一般のガソリンスタンドでタクシーを見かけることはほとんどないでしょう。タクシーはスタンドで給油する必要がないのでしょうか。
ハイブリッドタイプや電気自動車も普及してきましたが、一般の車はガソリンを燃料とする場合が多いです。
また、車両によっては別の燃料を使っている場合もあります。
タクシードライバーになろうと考えている人はタクシーの燃料についても基本的なことを理解しておく必要があるでしょう。
そこでタクシーの燃料についてお伝えします。
自動車の燃料はガソリンだけではない
ガソリンスタンドに行くとさまざまな燃料が揃っています。
自動車の燃料としては主にガソリンや軽油、LPガスなどがあげられます。
電気自動車以外の自家用車に乗っている人は、レギュラーやハイオクのガソリンを入れている人が多いでしょう。
ディーゼル車の場合は軽油を入れることになります。
自家用車にもディーゼル車はありますが、トラックなどは軽油を燃料とするタイプの車両が多いです。

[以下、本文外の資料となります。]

-- ==== Sys2Proof/Proofs/BookWriters.lean ====
section
/-! SUPPORT. The commands that set entries of the Office Queue aside or ask for the Journey Store, and those that undo these, keep the books (R60, R162; O56). -/

namespace Sys2Proof.Machine

variable {k : Scope} {s0 s t : State}

/-! ### Entries set aside and returned (R162) -/

theorem Entries.turnedOver {m : Nat} (h : Entries (m + 1) s) (r : Record) :
    Entries m (placeRecordAside r s) := by
  obtain ⟨bound, aside⟩ := h
  refine ⟨?_, ?_⟩ <;> simp <;> omega

theorem Entries.returned {m n : Nat} (h : Entries (m + n) s) : Entries m (returnAside n s) := by
  obtain ⟨bound, aside⟩ := h
  refine ⟨?_, ?_⟩ <;> simp <;> omega

theorem Entries.taken {m n : Nat} (h : Entries m s) (room : n ≤ officeFree s) :
    Entries (m + n) (setAside n s) := by
  obtain ⟨bound, aside⟩ := h
  simp only [officeFree, Config.officeQueueSize] at room
  refine ⟨?_, ?_⟩ <;> simp [setAside] <;> omega

theorem Entries.placed {m : Nat} (h : Entries m s) (f : OfficeFrame) (room : 1 ≤ officeFree s) :
    Entries m (placeFrame f s) := (keepsLedger_placeFrame f room).entries h

/-- An entry returned is free for the frame placed next (R162). -/
theorem Entries.replied {m : Nat} (h : Entries (m + 1) s) (f : OfficeFrame) :
    Entries m (placeFrame f (returnAside 1 s)) := by
  obtain ⟨bound, aside⟩ := h
  refine ⟨?_, ?_⟩ <;> simp <;> omega

theorem Entries.of_queue {m : Nat} (h : Entries m s) (queue : t.officeQueue = s.officeQueue) :
    Entries m t := ⟨queue ▸ h.bound, queue ▸ h.aside⟩

/-! ### Requests of a list -/

theorem asideOf_split (before after : List HeldRequest) (r : HeldRequest) :
    asideOf (before ++ r :: after) = r.aside + asideOf (before ++ after) := by
  simp [asideOf]
  omega

theorem presentedOf_split (before after : List HeldRequest) (r : HeldRequest) :
    presentedOf (before ++ r :: after)
      = (if r.phase = .presented then 1 else 0) + presentedOf (before ++ after) := by
  by_cases h : r.phase = .presented <;> simp [presentedOf, h]
  omega

theorem restarting_split {before after : List HeldRequest} {r : HeldRequest}
    (other : ¬ (r.phase = .underway ∧ r.request.isRestart = true)) :
    restarting (before ++ r :: after) ↔ restarting (before ++ after) := by
  simp only [restarting, List.any_append, List.any_cons, Bool.or_eq_true, Bool.and_eq_true,
    beq_iff_eq, or_iff_right other]

theorem asideHeld_add {n : Nat} (reckoner : t.reckoner.isSome = s.reckoner.isSome)
    (drain : t.mgmt.drain.presented = s.mgmt.drain.presented)
    (requests : asideOf t.mgmt.requests = asideOf s.mgmt.requests + n) :
    asideHeld t = asideHeld s + n := by
  rw [asideHeld_eq, asideHeld_eq, reckoner, drain, requests]
  omega

theorem outstanding_add {n : Nat} (drain : t.mgmt.drain.presented = s.mgmt.drain.presented)
    (requests : presentedOf t.mgmt.requests = presentedOf s.mgmt.requests + n) :
    outstanding t = outstanding s + n := by
  rw [outstanding_eq, outstanding_eq, drain, requests]
  omega

/-- A found request with those before it and after it. -/
theorem find?_parts {l : List HeldRequest} {test : HeldRequest → Bool} {r : HeldRequest}
    (found : l.find? test = some r) : ∃ before after, l = before ++ r :: after ∧ test r = true
      ∧ ∀ q ∈ before, test q = false := by
  obtain ⟨hr, before, after, split, none⟩ := List.find?_eq_some_iff_append.mp found
  exact ⟨before, after, split, hr, fun q hq => by simpa using none q hq⟩

/-! ### Operations presented to the store (R60, R163) -/

theorem outstanding_of_not {s : State} (h : managementOutstanding s = false) : outstanding s = 0 := by
  simp only [managementOutstanding, Bool.or_eq_false_iff, List.any_eq_false, beq_iff_eq] at h
  simp [outstanding, h.1, List.filter_eq_nil_iff]
  exact h.2

theorem Ledger.presentNext (h : Ledger s) : Ledger (presentNext s) := by
  unfold Machine.presentNext
  split
  · exact h
  next idle =>
    have none := outstanding_of_not (Bool.not_eq_true _ ▸ idle)
    split
    next r found =>
      split
      next ready =>
        obtain ⟨before, after, split, _, others⟩ := find?_parts found
        have changed : modifyFirst (fun r => r.phase == .ready) (fun r => { r with phase := .presented })
            s.mgmt.requests = before ++ { r with phase := .presented } :: after := by
          rw [split]
          refine modifyFirst_split (fun q hq => ?_) (by simp [ready])
          have := others q hq
          simp_all [HeldRequest.isWaitingOperation]
        obtain ⟨office, reckoner, management, once⟩ := h
        obtain ⟨entries, two, one, drain, restart⟩ := (officeSound_law_iff s).mp office
        have quiet : ¬ Asks s.store.arbiter .management := by rw [← management]; omega
        have aside : ({ r with phase := .presented } : HeldRequest).aside = r.aside := by
          simp [HeldRequest.aside, ready]
        rw [asideHeld_eq, split, asideOf_split] at entries
        rw [outstanding_eq, split, presentedOf_split, if_neg (by simp [ready])] at none
        rw [split] at two restart
        have now : outstanding (requestStore .management (onRequests (modifyFirst
            (fun r => r.phase == .ready) (fun r => { r with phase := .presented })) s)) = 1 := by
          simp [outstanding_eq, onRequests, changed, presentedOf_split]
          omega
        refine ⟨(officeSound_law_iff _).mpr ⟨?_, ?_⟩, ?_, ?_, ?_⟩
        · simp only [asideHeld_eq, requestStore_frame, onRequests, changed, asideOf_split, aside]
          exact entries.of_queue (by simp)
        · simp only [requestStore_frame, onRequests, changed]
          refine ⟨by simpa using two, ?_, drain, fun running => ?_⟩
          · rw [presentedOf_split]
            simp only [if_true]
            omega
          · rw [restarting_split (by simp)]
            rw [restarting_split (by simp [ready])] at restart
            exact restart running
        · simp [asks_request, reckoner, onRequests]
        · rw [now]
          simp [asks_request]
        · simpa [onRequests] using once_request once quiet
      next => exact h
    next => exact h

theorem ledger_setAsideOperation (i : Nat) (h : Ledger s) : Ledger (setAsideOperation i s) := by
  unfold setAsideOperation
  split
  next r held =>
    split
    next ready =>
      refine Ledger.presentNext ?_
      obtain ⟨waiting, room⟩ := ready
      obtain ⟨inside, hr⟩ := List.getElem?_eq_some_iff.mp held
      have split : s.mgmt.requests = s.mgmt.requests.take i ++ r :: s.mgmt.requests.drop (i + 1) := by
        rw [← hr, List.getElem_cons_drop, List.take_append_drop]
      have changed (q : HeldRequest) : s.mgmt.requests.set i q
          = s.mgmt.requests.take i ++ q :: s.mgmt.requests.drop (i + 1) := by
        rw [List.set_eq_take_append_cons_drop, if_pos inside]
      generalize s.mgmt.requests.take i = before at split changed
      generalize s.mgmt.requests.drop (i + 1) = after at split changed
      obtain ⟨office, reckoner, management, once⟩ := h
      obtain ⟨entries, two, one, drain, restart⟩ := (officeSound_law_iff s).mp office
      have none : r.aside = 0 := by simp [HeldRequest.aside, waiting]
      have some : ({ r with phase := .ready } : HeldRequest).aside = entriesNeeded r.request := by
        simp [HeldRequest.aside]
      rw [split] at two restart one
      rw [presentedOf_split, if_neg (by simp [waiting])] at one
      rw [restarting_split (by simp [waiting])] at restart
      have now : (setAside (entriesNeeded r.request)
          (onRequests (fun l => l.set i { r with phase := .ready }) s)).mgmt.requests
          = before ++ { r with phase := .ready } :: after := changed _
      have total : asideHeld (setAside (entriesNeeded r.request)
          (onRequests (fun l => l.set i { r with phase := .ready }) s))
          = asideHeld s + entriesNeeded r.request := by
        refine asideHeld_add rfl rfl ?_
        rw [now, split, asideOf_split, asideOf_split, none, some]
        omega
      have same : outstanding (setAside (entriesNeeded r.request)
          (onRequests (fun l => l.set i { r with phase := .ready }) s)) = outstanding s := by
        refine outstanding_add (n := 0) rfl ?_
        rw [now, split, presentedOf_split, presentedOf_split, if_neg (by simp), if_neg (by simp [waiting]),
          Nat.add_zero]
      refine ⟨(officeSound_law_iff _).mpr ⟨?_, ?_⟩, reckoner, ?_, once⟩
      · rw [total]
        exact Entries.taken (entries.of_queue rfl) room
      · rw [now]
        refine ⟨by simpa using two, ?_, drain, fun running => ?_⟩
        · rw [presentedOf_split, if_neg (by simp)]
          exact one
        · rw [restarting_split (by simp)]
          exact restart running
      · rw [same]
        exact management
    next => exact h
  next => exact h

/-! ### The release of the store (R60, R61) -/

/-- The holder of the store releases it: who waits then is served or waits still. -/
theorem ledger_releaseStore (office : OfficeSound s)
    (reckoner : s.reckoner.isSome = true ↔ s.store.arbiter.waiting .reckoner = true)
    (management : 1 ≤ outstanding s ↔ s.store.arbiter.waiting .management = true) :
    Ledger (releaseStore s) := by
  have swapped := keepsLedger_settleSwap (onArbiter Arbiter.vacate s)
  have arbiter : ∃ spill, (releaseStore s).store.arbiter = s.store.arbiter.vacate.release spill :=
    ⟨_, by simp [releaseStore]; rfl⟩
  have same : KeepsLedger s { releaseStore s with store := s.store } := by
    refine ⟨by simp, by simp, ?_, by simp, by simp, rfl⟩
    simpa [releaseStore] using swapped.requests
  have requests : outstanding (releaseStore s) = outstanding s := same.outstanding
  obtain ⟨spill, arbiter⟩ := arbiter
  refine ⟨same.office office, ?_, ?_, ?_⟩ <;> rw [arbiter]
  · simp only [releaseStore_frame, asks_release]
    exact reckoner
  · rw [requests, asks_release]
    exact management
  · exact once_release _ _

/-- What a granted operation leaves once its entries are used and its reply is placed (R60, R83). -/
theorem ledger_endOperation {u : State} {r : HeldRequest} (h : Ledger s)
    (granted : grantedOperation s = some r)
    (entries : ∃ m, Entries m u ∧ asideHeld s = m + entriesNeeded r.request)
    (requests : u.mgmt.requests = s.mgmt.requests) (drain : u.mgmt.drain = s.mgmt.drain)
    (reckoner : u.reckoner = s.reckoner) (arbiter : u.store.arbiter = s.store.arbiter) :
    Ledger (endOperation u) := by
  unfold grantedOperation at granted
  split at granted
  next conditions =>
    obtain ⟨holds, noStep⟩ := conditions
    obtain ⟨before, after, split, phase, others⟩ := find?_parts granted
    have presented : r.phase = .presented := by simpa using phase
    have erased : u.mgmt.requests.eraseP (fun r => r.phase == .presented) = before ++ after := by
      rw [requests, split]
      exact eraseP_split others phase
    obtain ⟨m, entries, total⟩ := entries
    obtain ⟨office, asksReckoner, _, once⟩ := h
    obtain ⟨_, two, one, inProgress, restart⟩ := (officeSound_law_iff s).mp office
    have used : r.aside = entriesNeeded r.request := by simp [HeldRequest.aside, presented]
    rw [asideHeld_eq, split, asideOf_split, used, noStep] at total
    rw [split] at two restart one
    rw [presentedOf_split, if_pos presented, noStep] at one
    rw [restarting_split (by simp [presented])] at restart
    have none : presentedOf (before ++ after) = 0 := by omega
    refine Ledger.presentNext (ledger_releaseStore ((officeSound_law_iff _).mpr ⟨?_, ?_⟩) ?_ ?_)
    · have held : asideHeld (onRequests (fun l => l.eraseP (fun r => r.phase == .presented)) u) = m := by
        simp only [asideHeld_eq, onRequests, erased, drain, reckoner, noStep]
        simp only [Bool.false_eq_true, if_false] at total ⊢
        omega
      rw [held]
      exact entries.of_queue rfl
    · simp only [onRequests, erased, drain]
      refine ⟨?_, by simp [none, noStep], inProgress, restart⟩
      simp only [List.length_append, List.length_cons] at two ⊢
      omega
    · simp only [onRequests, reckoner, arbiter]
      rw [asksReckoner, asks_iff_waiting]
      rw [show s.store.arbiter.holder = some .management from holds]
      decide
    · have quiet : ¬ s.store.arbiter.waiting .management = true := once.not_waiting holds
      simp [outstanding_eq, onRequests, erased, drain, noStep, none, arbiter, quiet]
  next => cases granted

車両に合った燃料を入れないとトラブルになる可能性がありますので、ドライバーは意識しているはずです。
しかし、タクシーの燃料としては主にLPガスが使われています。
LPガスとは液化石油ガスのことで、日本のタクシーの9割以上はLPガスを燃料にしているといわれています。
タクシーがLPガスを使う理由
タクシーが燃料としてLPガスを使用する主な理由は4つあげられます。
1つ目は価格が安いことです。ガソリンには特別な税金がかかりますがLPガスにはかかりません。そのため安いコストで燃料が手に入るというメリットがあります。
2つ目は排気ガスがクリーンだということです。排気ガスは空気を汚しマフラーを黒くするというイメージを持っている人も多いでしょう。
LPガスは黒い排気ガスを出しませんので環境にやさしいといえます。
3つ目はエンジンオイルが汚れにくく長持ちすることです。
4つ目は燃料の盗難防止に役立つことです。盗んでも一般の車に給油して燃料として利用することができませんので盗まれるリスクを軽減できるメリットがあります。
タクシー以外がLPガスを使わない理由
LPガスには他の燃料にはないメリットがありますが、なぜタクシー以外の車両の燃料として普及していないのかについては理由があります。
LPガスのデメリットがその理由です。
主に4つの理由があげられます。
1つ目は軽自動車やハイブリッド車と比較すると燃費が悪くなることです。リッター10キロ程度の燃費ですので軽自動車などには負けています。そのため一般には普及していないと考えられます。
2つ目はパワー不足という点です。ただし普通に走行する分にはLPガスでも問題ないでしょう。
3つ目はLPガスのスタンドが少ないことです。LPガスを扱っているスタンドが限られることは一般に普及する大きなネックといえます。
4つ目はボンベの定期メンテナンスコストが高いことです。
コストとともに環境も考える必要がある
タクシーがLPガスを使うのはLPガスのメリットがデメリットを大きく上回っているからでしょう。
燃費については軽自動車やハイブリッド車などよりも劣りますがタクシー事業としての採算が合うため使っていると考えられます。
またパワー不足もタクシーとして営業する妨げにはならないということでしょう。
ボンベの定期メンテナンスコストはたくさん走れば元がとれます。
そうなるとガソリンよりも約4割も安いといわれる低価格や盗難のおそれがないこと、排気ガスが空気を汚さず環境にやさしいということはタクシー事業者にとって大きな魅力となるはずです。
ただし、ハイブリッド車のタクシーも増加してきています。
タクシーの燃料としてはまだまだLPガスの優位性があると考えられますが、将来的にコストだけでなく環境の両面を重視してLPガス以外の燃料が主流となる可能性は否定できません。
タクシードライバーになろうと考えている人は、燃料についても詳しく理解しておくことをおすすめします。